Leetcode-2 ADD two Numbers calculate the list of two pairs of problems



1. Description of the problem:

You are given, linked, lists representing, and non-negativenumbers. The digits is stored in reverse order and each of the their nodes containa a single digit. ADD the numbers and return it as a linked list.

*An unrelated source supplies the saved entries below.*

-- ==== Sys2Proof/Certificates/Slice0/Obligations.lean ====
section
/-! DEFINITION. Certificates/Slice0/Obligations.lean: the statements for the provers, in the order of the files of spec/. -/

section

open Sys2Proof Sys2Proof.Machine

/-! ### Encoding (`30_encoding.md`) -/

/-- The transaction word with selector `opc` and operand words `a` and `d` is the instruction's (R60, R61). -/
def HasWord (opc : BitVec 8) (a d : Word) (i : Instr) : Prop := decode (.tw (opc ++ a ++ d)) = .ok i

/-- The region's number in the selector (R61). -/
def regionNumber : Region → BitVec 8
  | .timer => 0
  | .sys => 1
  | .serial => 2

/-- Decode and encode agree: every well-formed instruction, with every operand, is read back from its word (R60 to R64). -/
def Obligations.DecodeInvertsEncode : Prop :=
  ∀ i : Instr, i.wf = true → decode (encode i) = .ok i

/-- R67: a transaction word the decoder accepts is the one word of its operation, so its unused bits are zero and decoding
is injective. -/
def Obligations.TransactionWordIsTheOnlyOne : Prop :=
  ∀ (w : BitVec 72) (i : Instr), decode (.tw w) = .ok i →
    i.wf = true ∧ encode i = .tw w ∧ ∀ w2 : BitVec 72, decode (.tw w2) = .ok i → w2 = w

/-- R66: a selector that R61 does not list (the region operations with `r = 3` among them) is illegal, whatever the
operands, and a machine given such a word refuses it. -/
def Obligations.UnlistedSelectorsAreIllegal : Prop :=
  ∀ (opc : BitVec 8) (a d : Word),
    opc.toNat ∉ ([0x01, 0x02, 0x04, 0x11, 0x12, 0x14, 0x22, 0x24, 0x28, 0x29, 0x2A, 0x30, 0x31, 0x32, 0x34, 0x35, 0x36,
      0x38, 0x39, 0x3A, 0x3C, 0x3D, 0x3E, 0x50, 0x51, 0x52, 0x53, 0x54, 0x60, 0x61, 0x62, 0x70, 0x71, 0x72, 0x73, 0x74,
      0x75, 0x76, 0x78, 0x79, 0x7A] : List Nat) →
    decode (.tw (opc ++ a ++ d)) = .error .illegalSelector ∧
      ∀ (s : State) (later : List Request), s.cfg.WF → s.requests = .word (.tw (opc ++ a ++ d)) :: later →
        step s = .refused .illegalOperation

/-- A few words are read as the operations they stand for: six transaction words, written out from R60 and R61, and one
register-access word, whose form is the model's own (DESIGN CHOICE: log entry 3). -/
def Obligations.SpecWordsDecode : Prop :=
  decode (.tw 0x12000FF91400000100#72) = .ok (.write16 0xFF914 0x0100) ∧
    decode (.tw 0x2A000FFC0000000000#72) = .ok (.rgnInrangeQ 0xFFC00) ∧
    decode (.tw 0x510000000100000081#72) = .ok (.pWritetx .e 0x81) ∧
    decode (.tw 0x600000000600000040#72) = .ok (.inject 0x40 6) ∧
    decode (.tw 0x710000000000000005#72) = .ok (.sysExec 5) ∧
    decode (.tw 0x730000000000004AFC#72) = .ok (.illegal 0x4AFC) ∧
    decode (.reg 0x000002000FF90A#56) = .ok (.tcnt .read16)

/-- R64 on the default map: the low 20 bits of a register-access word's address select the register, bits 31:20 nothing;
an address of no register selects none. (The kind and data fields of the word are the model's: log entry 3.) -/
def Obligations.RegisterWordsSelectTheirRegister : Prop :=
  (∀ n : RegName, registerAddress n =
      regionBase Cfg.default (namedAt Cfg.default n).1 + (namedAt Cfg.default n).2) ∧
    (∀ (n : RegName) (lo : Bool) (addr : Word), (n.instr (.read8 lo)).wf = true →
      addr.toNat % 2 ^ 20 = registerAddress n + lo.toNat →
      decode (.reg (packReg addr 0 0)) = .ok (n.instr (.read8 lo)) ∧
        (∀ v : Byte, decode (.reg (packReg addr 1 (v.setWidth 16))) = .ok (n.instr (.write8 lo v))) ∧
        ((n.instr .read16).wf = true → lo = false →
          decode (.reg (packReg addr 2 0)) = .ok (n.instr .read16) ∧
            ∀ v : Half, decode (.reg (packReg addr 3 v)) = .ok (n.instr (.write16 v)))) ∧
    (∀ (addr : Word) (kind : BitVec 8) (data : Half),
      (∀ (n : RegName) (lo : Bool), (n.instr (.read8 lo)).wf = true →
        addr.toNat % 2 ^ 20 ≠ registerAddress n + lo.toNat) →
      decode (.reg (packReg addr kind data)) = .error .noRegister)

/-- R64 under every configuration that meets R4: which offsets each register covers, and that an offset
which none of a region's registers covers selects no register at all. -/
def Obligations.OffsetsSelectTheirRegister : Prop :=
  ∀ c : Cfg, c.WF → ∀ o : Nat,
    (regAt c .timer o = some (.dir .gp) ↔ o = c.tDdrgp) ∧
    (regAt c .timer o = some (.data .gp) ↔ o = c.tPortgp) ∧
    (regAt c .timer o = some .tcnt ↔ o = c.tTcnt ∨ o = c.tTcnt + 1) ∧
    (∀ k : Channel, regAt c .timer o = some (.toc k) ↔ o = c.tToc[k] ∨ o = c.tToc[k] + 1) ∧
    (regAt c .timer o = some .tmsk ↔ o = c.tTmsk ∨ o = c.tTmsk + 1) ∧
    (regAt c .timer o = some .tflg ↔ o = c.tTflg ∨ o = c.tTflg + 1) ∧
    (regAt c .sys o = some .syncr ↔ o = c.sSyncr ∨ o = c.sSyncr + 1) ∧
    (regAt c .sys o = some (.data .e) ↔ o ∈ c.sPorteData) ∧
    (regAt c .sys o = some (.dir .e) ↔ o = c.sDdre) ∧
    (regAt c .sys o = some (.assign .e) ↔ o = c.sPepar) ∧
    (regAt c .sys o = some (.data .f) ↔ o ∈ c.sPortfData) ∧
    (regAt c .sys o = some (.dir .f) ↔ o = c.sDdrf) ∧
    (regAt c .sys o = some (.assign .f) ↔ o = c.sPfpar) ∧
    (regAt c .sys o = some .picr ↔ o = c.sPicr ∨ o = c.sPicr + 1) ∧
    (regAt c .sys o = some .pitr ↔ o = c.sPitr ∨ o = c.sPitr + 1) ∧
    (o ≠ c.tDdrgp → o ≠ c.tPortgp → (o ≠ c.tTcnt ∧ o ≠ c.tTcnt + 1) →
      (∀ k : Channel, o ≠ c.tToc[k] ∧ o ≠ c.tToc[k] + 1) → (o ≠ c.tTmsk ∧ o ≠ c.tTmsk + 1) →
      (o ≠ c.tTflg ∧ o ≠ c.tTflg + 1) → regAt c .timer o = none) ∧
    ((o ≠ c.sSyncr ∧ o ≠ c.sSyncr + 1) → o ∉ c.sPorteData → o ≠ c.sDdre → o ≠ c.sPepar → o ∉ c.sPortfData →
      o ≠ c.sDdrf → o ≠ c.sPfpar → (o ≠ c.sPicr ∧ o ≠ c.sPicr + 1) → (o ≠ c.sPitr ∧ o ≠ c.sPitr + 1) →
      regAt c .sys o = none) ∧
    regAt c .serial o = none ∧
    (∀ g : Reg, regAt c .timer o = some g → o < 64) ∧ (∀ g : Reg, regAt c .sys o = some g → o < 128)

/-! ### The step (`46_integration.md` R193, R196) -/

/-- A step runs the decoded instruction: where the host's next request is the word of an instruction, `step` is `exec` of
that instruction, in the state with the request taken off the list. (That one step of the machine performs the host's next
request is the model's choice: log entry 4.) -/
def Obligations.StepRunsTheDecodedInstruction : Prop :=
  ∀ (s : State) (w : OpWord) (later : List Request) (i : Instr), s.cfg.WF → s.requests = .word w :: later →
    decode w = .ok i → step s = exec i { s with requests := later }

Input: (2, 4, 3) + (5, 6, 4)
Output:7, 0, 8

Definition of a linked list:

/** * Definition for singly-linked list. * public class ListNode {*     int val; *     ListNode Next; *     listnode (int x) {*         val = x; *         next = nul L *     } * } */

Here are a few things to consider: Considering that two linked lists are inconsistent in length, and that the list is still rounded up.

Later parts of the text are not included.